◆ Try it:
Look through the records, and whenever a line includes the word "passed", copy it.

*** Opening of Task input ***

/-! ### Time (chapter 06) -/

/-- RATE_WRITE, OFFLO_WRITE, OFFHI_WRITE, STEPLO_WRITE, STEPHI_WRITE (R142, R143, R145–R148): a write of RATE by the permitted master within the limit, and the
high word of OFFSET or STEP while GIRTH is neither STARTING, RUNNING nor STOPPING, is taken; T64 follows it from the next TCLK edge on and is the same until
then.  At that edge a RATE is in force with RREF the raw time of the edge, and T64 there is what the old rate gives: no step; an OFFSET is set, or the
step added to it.  The low words are staged.  A change of RATE beyond RATELIM while Girth runs is refused with 0x1002, OFFSET and STEP in those states of GIRTH with 0x1001,
another master with 0x1003, alone (which code stands where two apply is the model's choice, notes/assumptions/121.md); each refusal counts REFUSED with the page's event.  (That
the register RATE shows the written value at once, and that the edge is the step on an empty queue, are the model's choice, notes/assumptions/7.md.) -/
def Obligations.TimeWrites : Prop :=
  (∀ (s : State) (m : Fin 96) (v : Word),
      let refused (code : Nat) := ((s.bump pgTIME TIME.REFUSED).evt pgTIME 0).faultU pgTIME code
      let later (s : State) (c : TimeChange) : State := { s with time := { s.time with staged := s.time.staged ++ [c] } }
      (Reaches s m pgTIME TIME.RATE true → exec (.rateWrite m v) s =
        .next (if s.timeMaster m then (if s.rateOver v then refused 0x1002 else later (s.setReg pgTIME TIME.RATE v) (.rate v)) else refused 0x1003))
      ∧ (Reaches s m pgTIME TIME.OFFLO true → exec (.offloWrite m v) s =
        .next (if s.timeMaster m then { s with time := { s.time with offStage := v } } else refused 0x1003))
      ∧ (Reaches s m pgTIME TIME.STEPLO true → exec (.steploWrite m v) s =
        .next (if s.timeMaster m then { s with time := { s.time with stepStage := v } } else refused 0x1003))
      ∧ (Reaches s m pgTIME TIME.OFFHI true → exec (.offhiWrite m v) s =
        .next (if s.timeMaster m then (if s.girthBusy then refused 0x1001 else later s (.offset (v ++ s.time.offStage))) else refused 0x1003))
      ∧ (Reaches s m pgTIME TIME.STEPHI true → exec (.stephiWrite m v) s =
        .next (if s.timeMaster m then (if s.girthBusy then refused 0x1001 else later s (.step (v ++ s.time.stepStage))) else refused 0x1003))
      ∧ (∀ c, (later s c).t64 = s.t64))
  ∧ (∀ s t : State, s.pending = [] → s.por = false → s.on pgBOOT BOOT.STAT_DONE = true → Machine.step s = .next t →
      let edge := s.time.raw + 64
      let old : BitVec 64 := edge + s.time.offset + BitVec.ofInt 64 ((((edge - s.time.rref).toNat : Int) * s.time.rate.toInt) / 2 ^ 40)
      t.time.staged = []
        ∧ (s.time.staged = [] → t.time.offset = s.time.offset ∧ t.time.rref = s.time.rref ∧ t.time.rate = s.time.rate ∧ t.t64 = old)
        ∧ (∀ v, s.time.staged = [.rate v] → t.time.rate = v ∧ t.time.rref = edge ∧ t.t64 = old)
        ∧ (∀ x, s.time.staged = [.offset x] → t.time.offset = x ∧ t.time.rref = s.time.rref ∧ t.time.rate = s.time.rate)
        ∧ (∀ x, s.time.staged = [.step x] → t.time.offset = s.time.offset + x ∧ t.time.rref = s.time.rref ∧ t.time.rate = s.time.rate
            ∧ t.t64 = old + x))

/-- NOWLO_READ, OFFLO_READ, RREFLO_READ, CYCLO_READ, TGTLO_READ (R134, R149, R158, R160): each read of a low word returns it and latches for the
reading master what belongs to it: the whole snapshot of the edge for NOWLO, the high word for the others; the latches of other masters stay, and
nothing else changes.  NOWHI, RAWLO, RAWHI, SCYCLO, SCYCHI and SPHASE return the reading master's snapshot and change nothing (R149). -/
def Obligations.LowWordReadsLatchTheHighWord : Prop :=
  ∀ (s : State) (m : Fin 96),
    let latch (k : Nat) (hi lo : Word) : State :=
      { s with time := { s.time with latches := Sp.set (fun _ => 0) s.time.latches (m.val * 16 + k) hi }, reply := .data (leBytes 4 lo.toNat) }
    (Reaches s m pgTIME TIME.NOWLO false → ∃ t, exec (.nowloRead m) s = .next t
      ∧ t.reply = .data (leBytes 4 (s.t64.toNat % 2 ^ 32))
      ∧ (t.snapOf m).t64 = s.t64 ∧ (t.snapOf m).raw = s.time.raw ∧ (t.snapOf m).valid = s.girthOn
      ∧ (s.girthOn = true → (t.snapOf m).cyc = s.girth.cyc ∧ (t.snapOf m).phase = s.phase)
      ∧ (s.girthOn = false → (t.snapOf m).cyc = 0 ∧ (t.snapOf m).phase = 0)
      ∧ (∀ j, j ≠ m.val → t.snapOf j = s.snapOf j)
      ∧ t = { s with time := { s.time with snaps := t.time.snaps }, reply := t.reply })
    ∧ (Reaches s m pgTIME TIME.OFFLO false → exec (.offloRead m) s =
        .next (latch 0 (s.time.offset.extractLsb' 32 32) (s.time.offset.extractLsb' 0 32)))
    ∧ (Reaches s m pgTIME TIME.RREFLO false → exec (.rrefloRead m) s =
        .next (latch 1 (s.time.rref.extractLsb' 32 32) (s.time.rref.extractLsb' 0 32)))
    ∧ (Reaches s m pgGIRTH GIRTH.CYCLO false → exec (.cycloRead m) s =
        .next (latch 2 (BitVec.ofNat 32 (s.girth.cyc.toNat / 2 ^ 32)) (s.girth.cyc.extractLsb' 0 32)))
    ∧ (∀ k : Fin 8, Reaches s m pgTPIN (TPIN.TGTLO k) false → exec (.tgtloRead m k) s =
        .next (latch (8 + k) (s.reg pgTPIN (TPIN.TGTHI k)) (s.reg pgTPIN (TPIN.TGTLO k))))
    ∧ (let u := s.snapOf m
      ∀ x ∈ [(TIME.NOWHI, u.t64.extractLsb' 32 32), (TIME.RAWLO, u.raw.extractLsb' 0 32), (TIME.RAWHI, u.raw.extractLsb' 32 32),
          (TIME.SCYCLO, u.cyc.extractLsb' 0 32), (TIME.SCYCHI, BitVec.ofNat 32 (u.cyc.toNat / 2 ^ 32)),
          (TIME.SPHASE, BitVec.ofNat 32 (u.phase + if u.valid then 2 ^ 31 else 0))],
        Reaches s m pgTIME x.1 false → s.cmdRead m pgTIME x.1 = { s with reply := .data (leBytes 4 x.2.toNat) })

/-- Writes of TGTLO, TGTHI, PERLO, PERHI and CFG of a pin (R5, R72, R154, R160): of an armed pin the first four are ignored and set CFGREJ; else their fields take the
written values, and CFG its own in STOPPED alone.  PIN_ARM, PIN_DISARM: a write of CTL sets WIDTH, and PERIODIC where the pin is not armed; ARM = 1 is refused with
CFGREJ, leaving the pin disarmed (also where it was armed, with the new WIDTH, the model's reading, notes/assumptions/93.md), where the page does not run, the pin is not enabled, WIDTH is 0 or the period is below WIDTH + 1 ticks; where the target has been
reached the pin is left disarmed and LATE; else it is armed.  ARM = 0 disarms.

PIN_FIRE, PULSE_END (R155): an armed pin whose target T64 has reached fires: FIRED and ACTIVE are set; a single pin is then
disarmed; a periodic one stays armed, with its target moved by whole periods past T64 and the targets passed over counted in SKIP; it is LATE where
it passed over one or time stepped at this edge (that such a step tells in that tick alone is the model's reading, notes/assumptions/70.md).  Its pulse lasts WIDTH ticks, counted anew from each firing; then PULSE_END clears ACTIVE alone.  A pin
that is not armed, not due or whose page does not run does not fire. -/
def Obligations.TimedPins : Prop :=
  (∀ (s : State) (m : Fin 96) (k : Fin 8) (v : Word),
      let write (off : Nat) : Instr := .registerWrite m (BitVec.ofNat 32 (regAddr pgTPIN off)) (leBytes 4 v.toNat)
      (∀ off ∈ [TPIN.TGTLO k, TPIN.TGTHI k, TPIN.PERLO k, TPIN.PERHI k], Reaches s m pgTPIN off true →
        (s.on pgTPIN (TPIN.CTL_ARM k) = true → exec (write off) s = .next (s.wr pgTPIN HDR.PSTAT_CFGREJ 1))
        ∧ (s.on pgTPIN (TPIN.CTL_ARM k) = false → exec (write off) s =
            .next (if off = TPIN.PERHI k then s.wr pgTPIN (TPIN.PERHI_PERIOD k) (v.toNat % 2 ^ 16) else s.setReg pgTPIN off v)))
      ∧ (Reaches s m pgTPIN (TPIN.CFG k) true → s.st pgTPIN = 1 → exec (write (TPIN.CFG k)) s =
          .next ((s.wr pgTPIN (TPIN.CFG_EN k) ((TPIN.CFG_EN k).get v)).wr pgTPIN (TPIN.CFG_POL k) ((TPIN.CFG_POL k).get v)))
      ∧ (Reaches s m pgTPIN (TPIN.CFG k) true → s.st pgTPIN ≠ 1 → (v ^^^ s.reg pgTPIN (TPIN.CFG k)) &&& 3#32 ≠ 0#32 → Formed s →
          exec (write (TPIN.CFG k)) s = .next ((s.wr pgTPIN HDR.PSTAT_CFGREJ 1).fault pgTPIN (blockCode pgTPIN 0xF2) (0x10000 * m.val + TPIN.CFG k))))
  ∧ (∀ (s : State) (m : Fin 96) (k : Fin 8) (v : Word), Reaches s m pgTPIN (TPIN.CTL k) true →
      let c := if s.on pgTPIN (TPIN.CTL_ARM k) then s.wr pgTPIN (TPIN.CTL_WIDTH k) ((TPIN.CTL_WIDTH k).get v)
        else (s.wr pgTPIN (TPIN.CTL_WIDTH k) ((TPIN.CTL_WIDTH k).get v)).wr pgTPIN (TPIN.CTL_PERIODIC k) ((TPIN.CTL_PERIODIC k).get v)
      let width := (TPIN.CTL_WIDTH k).get v
      let bad := s.running pgTPIN = false ∨ s.on pgTPIN (TPIN.CFG_EN k) = false ∨ width = 0
        ∨ (c.on pgTPIN (TPIN.CTL_PERIODIC k) = true ∧ s.pinPeriod k < (width + 1) * 64)
      (bad → exec (.pinArm m k v) s = .next ((c.wr pgTPIN (TPIN.CTL_ARM k) 0).wr pgTPIN HDR.PSTAT_CFGREJ 1))
      ∧ (¬ bad → geT64 s.t64 (s.pinTarget k) = true → exec (.pinArm m k v) s =
          .next (((c.wr pgTPIN (TPIN.CTL_ARM k) 0).wr pgTPIN (TPIN.STAT_LATE k) 1).evt pgTPIN (8 + k)))
      ∧ (¬ bad → geT64 s.t64 (s.pinTarget k) = false → exec (.pinArm m k v) s = .next (c.wr pgTPIN (TPIN.CTL_ARM k) 1))
      ∧ exec (.pinDisarm m k v) s = .next (c.wr pgTPIN (TPIN.CTL_ARM k) 0))
  ∧ (∀ (s : State) (k : Fin 8), s.por = false →
      (s.running pgTPIN = true → s.on pgTPIN (TPIN.CTL_ARM k) = true → geT64 s.t64 (s.pinTarget k) = true →
        ∃ t, exec (.pinFire k) s = .next t ∧ t.rd pgTPIN (TPIN.STAT_FIRED k) = 1 ∧ t.rd pgTPIN (TPIN.STAT_ACTIVE k) = 1
          ∧ t.pulseUntil k = s.time.raw + BitVec.ofNat 64 (64 * s.rd pgTPIN (TPIN.CTL_WIDTH k))
          ∧ (s.on pgTPIN (TPIN.CTL_PERIODIC k) = false →
              t.rd pgTPIN (TPIN.CTL_ARM k) = 0 ∧ t.pinTarget k = s.pinTarget k
                ∧ (t.on pgTPIN (TPIN.STAT_LATE k) = (s.time.stepEdge || s.on pgTPIN (TPIN.STAT_LATE k))))
          ∧ (s.on pgTPIN (TPIN.CTL_PERIODIC k) = true → 0 < s.pinPeriod k →
              let n := (s.t64 - s.pinTarget k).toNat / s.pinPeriod k + 1
              t.on pgTPIN (TPIN.CTL_ARM k) = true ∧ t.pinTarget k = s.pinTarget k + BitVec.ofNat 64 (n * s.pinPeriod k)
                ∧ t.reg pgTPIN (TPIN.SKIP k) = satAdd (s.reg pgTPIN (TPIN.SKIP k)) (n - 1)
                ∧ (t.on pgTPIN (TPIN.STAT_LATE k) = (s.time.stepEdge || decide (1 < n) || s.on pgTPIN (TPIN.STAT_LATE k)))))
      ∧ (s.running pgTPIN = false ∨ s.on pgTPIN (TPIN.CTL_ARM k) = false ∨ geT64 s.t64 (s.pinTarget k) = false →
          exec (.pinFire k) s = .next s)
      ∧ (s.on pgTPIN (TPIN.STAT_ACTIVE k) = true → geT64 s.time.raw (s.pulseUntil k) = true →
          exec (.pulseEnd k) s = .next (s.wr pgTPIN (TPIN.STAT_ACTIVE k) 0))
      ∧ (s.on pgTPIN (TPIN.STAT_ACTIVE k) = false ∨ geT64 s.time.raw (s.pulseUntil k) = false → exec (.pulseEnd k) s = .next s))

/-! ### The Glifen link (chapters 04, 05) -/

/-- R103 steps 1 and 2 and the plain form of a frame: FCS correct, no /V/ and no code-group error, no uncorrectable word in the frame buffer; ETHERTYPE, VER, PORT and NODE as the port
has them (a JOIN carries no node number yet); the payload as long as LEN says. -/
def Sys2Proof.cleanFrame (s : State) (n : Nat) (f : RxFrame) : Prop :=
  f.cgErr = 0 ∧ f.vErr = false ∧ f.fcsOk = true ∧ f.frame.etype = s.rd (pgNPORT n) NPORT.LINKCFG_ETYPE ∧ f.frame.ver = 1 ∧ f.frame.port = n
    ∧ (f.frame.cls = 5 ∨ f.frame.node = s.rd (pgNPORT n) NPORT.NODEID_NODE) ∧ f.frame.len < 0xFFFF ∧ f.frame.axcnt < 0xFF
    ∧ f.frame.payload.length = f.frame.len ∧ f.upset = false

/-- A frame lies in a window: it starts at W0 or later and ends by W1 (R116). -/
def Sys2Proof.insideWindow (s : State) (n : Nat) (f : RxFrame) (w0 w1 : Int) : Prop :=
  w0 ≤ s.startTick n f ∧ s.startTick n f + f.wire * (if s.on (pgNPORT n) NPORT.LINKSTAT_RATE then 2 else 1) ≤ w1

/-- A port that listens: Girth serves it, it is neither IDLE nor BLOCKED, and its lane holds SYNC. -/
def Sys2Proof.openPort (s : State) (n : Nat) : Prop :=
  s.por = false ∧ s.girthServes = true ∧ s.portSt n ≠ 0 ∧ s.portSt n ≠ 5 ∧ s.on (pgNPORT n) NPORT.LINKSTAT_SYNC = true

*** Close of Task input ***

◆ Written response:
disarmed; a periodic one stays armed, with its target moved by whole periods past T64 and the targets passed over counted in SKIP; it is LATE where
it passed over one or time stepped at this edge (that such a step tells in that tick alone is the model's reading, notes/assumptions/70.md).  Its pulse lasts WIDTH ticks, counted anew from each firing; then PULSE_END clears ACTIVE alone.  A pin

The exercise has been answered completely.